If \(x_0\) is the point of local minima of \(\mathrm{f}(x)=\overline{\mathrm{a}} \cdot(\overline{\mathrm{b}} \times \overline{\mathrm{c}})\) where \(\overline{\mathrm{a}}=x \hat{\mathrm{i}}-2 \hat{\mathrm{j}}+3 \hat{\mathrm{k}}\), \(\overline{\mathrm{b}}=-2 \hat{\mathrm{i}}+x \hat{\mathrm{j}}-\hat{\mathrm{k}}\), \(\overline{\mathrm{c}}=7 \hat{\mathrm{i}}-2 \hat{\mathrm{j}}+x \hat{\mathrm{k}}\), then value of \(\overline{\mathrm{a}} \cdot \overline{\mathrm{b}}\) at \(x=x_0\) is

\(\begin{aligned} & \mathrm{f}(x)=\overline{\mathrm{a}} \cdot(\overline{\mathrm{b}} \times \overline{\mathrm{c}}) \\ & =\left|\begin{array}{ccc}x & -2 & 3 \\ -2 & x & -1 \\ 7 & -2 & x\end{array}\right| \\ & =x\left(x^2-2\right)+2(-2 x+7)+3(4-7 x) \\ \therefore \quad & \mathrm{f}(x)=x^3-27 x+26 \\ & \text { Now, } \mathrm{f}^{\prime}(x)=0 \\ \Rightarrow & 3 x^2-27=0 \\ \Rightarrow & x^2=9 \\ \Rightarrow & x= \pm 3 \\ & \mathrm{f}^{\prime \prime}(x)=6 x \\ & \Rightarrow \mathrm{f}^{\prime \prime}(x)=18\gt0 \\ \therefore \quad & \mathrm{f}(x) \text { has local minimum at } x=3 .\end{aligned}\)

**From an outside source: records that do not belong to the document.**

/-- Actuator entries (R433). -/
def entriesActuator : List DEntry :=
  [⟨0x6000, 0x01, 0x01, 20, false, .ro, 0, false⟩,
   ⟨0x6000, 0x02, 0x02, 80, false, .ro, 0, false⟩,
   ⟨0x6001, 0x01, 0x01, 4, false, .ro, 0, true⟩,
   ⟨0x6001, 0x02, 0x02, 20, false, .ro, 0, true⟩,
   ⟨0x6001, 0x03, 0x03, 4, false, .rws, 0, false⟩,
   ⟨0x6002, 0x01, 0x01, 1, false, .ro, 0, true⟩,
   ⟨0x6002, 0x02, 0x02, 4, false, .ro, 0, true⟩,
   ⟨0x6003, 0x01, 0x01, 4, false, .ro, 0, false⟩,
   ⟨0x6003, 0x02, 0x02, 4, false, .ro, 0, false⟩,
   ⟨0x6004, 0x01, 0x01, 4, false, .ro, 0, true⟩,
   ⟨0x6004, 0x02, 0x02, 4, false, .ro, 0, true⟩,
   ⟨0x6010, 0x01, 0x01, 2, false, .rwj, 3000, true⟩,
   ⟨0x6010, 0x02, 0x02, 4, true, .rwj, 0x3E4CCCCD, true⟩,
   ⟨0x6010, 0x03, 0x03, 4, true, .rwj, 0x3CF5C28F, true⟩,
   ⟨0x6020, 0x01, 0x01, 1, false, .rws, 0, true⟩,
   ⟨0x6020, 0x02, 0x02, 1, false, .ro, 0, true⟩,
   ⟨0x6100, 0x01, 0x01, 1, false, .ro, 0xFF, false⟩,
   ⟨0x6100, 0x02, 0x02, 1, false, .ro, 0, true⟩,
   ⟨0x6101, 0x01, 0x02, 1, false, .ro, 0, false⟩,
   ⟨0x6102, 0x01, 0x02, 2, false, .ro, 0, false⟩,
   ⟨0x6103, 0x01, 0x02, 4, true, .ro, 0, false⟩,
   ⟨0x6104, 0x01, 0x02, 1, false, .ro, 0, true⟩,
   ⟨0x6110, 0x01, 0x04, 1, false, .ro, 0, false⟩,
   ⟨0x6111, 0x01, 0x04, 2, false, .ro, 0, false⟩,
   ⟨0x6112, 0x01, 0x04, 4, true, .ro, 0, false⟩,
   ⟨0x6113, 0x01, 0x04, 1, false, .ro, 0, true⟩,
   ⟨0x6120, 0x01, 0x01, 1, false, .ro, 0, false⟩,
   ⟨0x6120, 0x02, 0x02, 1, false, .rws, 0, false⟩,
   ⟨0x6120, 0x03, 0x03, 4, false, .ro, 0, false⟩]

/-- Joints, summary, safety and other entries (R532). -/
def entriesOther : List DEntry :=
  [⟨0x7000, 0x01, 0x01, 16, false, .ro, 0, false⟩,
   ⟨0x7000, 0x02, 0x02, 1024, false, .ro, 0, false⟩,
   ⟨0x7000, 0x03, 0x03, 1, false, .ro, 0, false⟩,
   ⟨0x7000, 0x04, 0x04, 1, false, .ro, 0, false⟩,
   ⟨0x7000, 0x05, 0x05, 2, false, .ro, 0, false⟩,
   ⟨0x7001, 0x01, 0x01, 1, false, .rwj, 0, false⟩,
   ⟨0x7003, 0x01, 0x01, 1, false, .ro, 0xFF, false⟩,
   ⟨0x7003, 0x02, 0x02, 1, false, .ro, 0, false⟩,
   ⟨0x8000, 0x01, 0x01, 512, false, .ro, 0, false⟩,
   ⟨0x8000, 0x02, 0x02, 8, false, .ro, 0, false⟩,
   ⟨0xA000, 0x01, 0x01, 1, false, .ro, 0, false⟩,
   ⟨0xA000, 0x02, 0x02, 1, false, .ro, 0, true⟩,
   ⟨0xA000, 0x03, 0x03, 8, false, .ro, 0, true⟩,
   ⟨0xA000, 0x04, 0x04, 1, false, .rws, 0, false⟩,
   ⟨0xA000, 0x05, 0x05, 1, false, .rws, 0, false⟩,
   ⟨0xA001, 0x01, 0x08, 4, false, .ro, 0, true⟩,
   ⟨0xA002, 0x01, 0x01, 1, false, .ro, 0, false⟩,
   ⟨0xA002, 0x02, 0x02, 4, false, .ro, 0, true⟩,
   ⟨0xA003, 0x01, 0x01, 4, false, .ro, 0, true⟩,
   ⟨0xA003, 0x02, 0x02, 1, false, .ro, 0, false⟩,
   ⟨0xF000, 0x01, 0x01, 4, false, .rw, 0, false⟩,
   ⟨0xF000, 0x02, 0x02, 256, false, .ro, 0, false⟩]

/-- Sparing and turn entries (R291). -/
def entriesTurn : List DEntry :=
  [⟨0x7100, 0x01, 0x01, 160, false, .ro, 0, true⟩,
   ⟨0x7100, 0x02, 0x02, 2, false, .ro, 0, true⟩,
   ⟨0x7101, 0x01, 0x01, 4, false, .ro, 0x44444444, true⟩,
   ⟨0x7101, 0x02, 0x02, 1, false, .ro, 32, true⟩,
   ⟨0x7101, 0x03, 0x03, 8, false, .ro, 0x00000007E0000000, true⟩,
   ⟨0x7110, 0x01, 0x01, 2, false, .rwj, 0xFFFF, false⟩,
   ⟨0x7110, 0x02, 0x02, 2, false, .rws, 0xFFFF, false⟩,
   ⟨0x7120, 0x01, 0x01, 2048, false, .ro, 2 ^ 16384 - 1, false⟩,
   ⟨0x7120, 0x02, 0x02, 256, false, .ro, identityBytes 256, false⟩,
   ⟨0x7120, 0x03, 0x03, 64, false, .ro, identityBytes 64, false⟩,
   ⟨0x7200, 0x01, 0x01, 1, false, .ro, 0, false⟩,
   ⟨0x7200, 0x02, 0x02, 1, false, .ro, 0, false⟩,
   ⟨0x7200, 0x03, 0x03, 4, false, .ro, 0, true⟩,
   ⟨0x7201, 0x01, 0x01, 4, false, .rwj, 900, true⟩,
   ⟨0x7201, 0x02, 0x02, 4, false, .ro, 0, false⟩,
   ⟨0x7201, 0x03, 0x03, 1, false, .ro, 0, false⟩]

/-- Journal and redundancy entries (R468, R532). -/
def entriesSkour2 : List DEntry :=
  [⟨0x9000, 0x01, 0x01, 4, false, .ro, 1, false⟩,
   ⟨0x9000, 0x02, 0x02, 4, false, .ro, 1, false⟩,
   ⟨0x9000, 0x03, 0x03, 4, false, .ro, 0, true⟩,
   ⟨0x9001, 0x01, 0x01, 4, false, .rw, 1, false⟩,
   ⟨0x9001, 0x02, 0x02, 256, false, .ro, 0, false⟩,
   ⟨0x9002, 0x01, 0x01, 4, false, .ro, 1, false⟩,
   ⟨0xB000, 0x01, 0x01, 1, false, .ro, 0, false⟩,
   ⟨0xB000, 0x02, 0x02, 2, false, .ro, 0, false⟩,
   ⟨0xB000, 0x03, 0x03, 4, false, .ro, 0, true⟩,
   ⟨0xB000, 0x04, 0x04, 4, false, .ro, 0, true⟩,
   ⟨0xB000, 0x05, 0x05, 1, false, .rws, 0, false⟩,
   ⟨0xB001, 0x01, 0x01, 1, false, .ro, 0, false⟩,
   ⟨0xB001, 0x02, 0x02, 1, false, .ro, 0, true⟩,
   ⟨0xB001, 0x03, 0x03, 4, true, .ro, 0, false⟩,
   ⟨0xB001, 0x04, 0x04, 4, false, .ro, 0, true⟩,
   ⟨0xB001, 0x05, 0x05, 1, false, .rws, 0, false⟩]

/-- Event objects of each range: OCTET[48], RO, zero, not retained (R525, table "Dictionary events"). -/
def eventObjects : List DEntry :=
  [(0x11FF, 7), (0x12FF, 1), (0x20FF, 3), (0x21FF, 1), (0x30FF, 2), (0x31FF, 2), (0x40FF, 6), (0x42FF, 2), (0x50FF, 3),
    (0x51FF, 2), (0x60FF, 5), (0x61FF, 7), (0x72FF, 1), (0xA0FF, 1), (0xB0FF, 1)].map
    fun x => ⟨x.1, 1, x.2, 48, false, .ro, 0, false⟩

/-- The whole entry map. -/
def entryMap : List DEntry :=
  entriesIdent ++ entriesBus ++ entriesSkour ++ entriesPower ++ entriesPower2 ++ entriesCoolant ++
    entriesCoolant2 ++ entriesActuator ++ entriesOther ++ entriesTurn ++ entriesSkour2 ++ eventObjects

/-- The entry at an index and sub-index of 1 or more. -/
def entryAt (index sub : Nat) : Option DEntry :=
  entryMap.find? fun e => e.index == index && decide (e.first ≤ sub) && decide (sub ≤ e.last)
/-- The entry by its name. -/
def entryOf (k : Nat) : Option DEntry := entryAt (k / 256) (k % 256)
/-- Some entry stands at the index. -/
def indexHolds (index : Nat) : Bool := entryMap.any fun e => e.index == index
/-- The highest sub-index in use at an index (R504). -/
def highestSub (index : Nat) : Nat := entryMap.foldl (fun n e => if e.index = index then max n e.last else n) 0
/-- An entry's default (R507). -/
def dflt (k : Nat) : Nat := match entryOf k with | some e => e.dflt | none => 0

/-- The stored value of an entry. -/
def dget (m : Mgmt) (k : Nat) : Nat := look (dflt k) m.dict k

/-- An entry's stored value changed; a retained one makes its image due (R458). -/
def dset (k v : Nat) (m : Mgmt) : Mgmt :=
  if dget m k = v then m
  else
    let m1 := { m with dict := put (dflt k) m.dict k v }
    match entryOf k with
    | some e =>
      if !e.retained then m1
      else if e.acc = .ro then { m1 with recordsDirty := true } else { m1 with settingsDirty := true }
    | none => m1

/-- A U32 count incremented; it wraps at its width. -/
def dinc (k : Nat) (m : Mgmt) : Mgmt := dset k ((dget m k + 1) % 2 ^ 32) m

/-- Bits of a flag entry set. -/
def dsetBits (k mask : Nat) (m : Mgmt) : Mgmt := dset k (dget m k ||| mask) m
/-- Bits of a flag entry cleared. -/
def dclearBits (k mask : Nat) (m : Mgmt) : Mgmt := dset k (dget m k - (dget m k &&& mask)) m
/-- A bit of an entry. -/
def dbit (m : Mgmt) (k i : Nat) : Bool := (dget m k).testBit i

/-- The sticky bits of an entry as a mask; 0 when it has none (R62, R509). -/
def stickyMask (k : Nat) : Nat :=
  if k = Ent.inletFlags then 0x7
  else if k = Ent.coolantFlags then 0x3C
  else if k = Ent.leakFlags then 0xF
  else if k = Ent.tileSensorFaults then 2 ^ 2560 - 1
  else if k = Ent.stackSensorFaults then 2 ^ 64 - 1
  else if k = Ent.otherSensorFaults then 2 ^ 59 - 1
  else if k = Ent.pairDisagree then 2 ^ 1280 - 1
  else if k = Ent.deferredFlags ∨ k = Ent.stuckOpen then 0xFFFFF
  else if k = Ent.pumpFlags ∨ k = Ent.pumpFlags + 1 then 2
  else if Ent.fanFlags ≤ k ∧ k ≤ Ent.fanFlags + 3 then 2
  else if k = Ent.oscFlags then 0xF
  else if k = Ent.chanFlags ∨ k = Ent.chanFlags + 1 then 0xEB
  else if k = Ent.sillState then 0x20
  else 0

end Sys2Proof.Machine
end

\(\begin{aligned} \therefore \quad \bar{a} & =3 \hat{i}-2 \hat{j}+3 \hat{k} \\ \bar{b} & =-2 \hat{i}+3 \hat{j}-\hat{k} \\ \therefore \quad \bar{a} \cdot \bar{b} & =(3 \hat{i}-2 \hat{j}+3 \hat{k}) \cdot(-2 \hat{i}+3 \hat{j}-\hat{k}) \\ & =3(-2)+(-2)(3)+3(-1) \\ & =-15\end{aligned}\)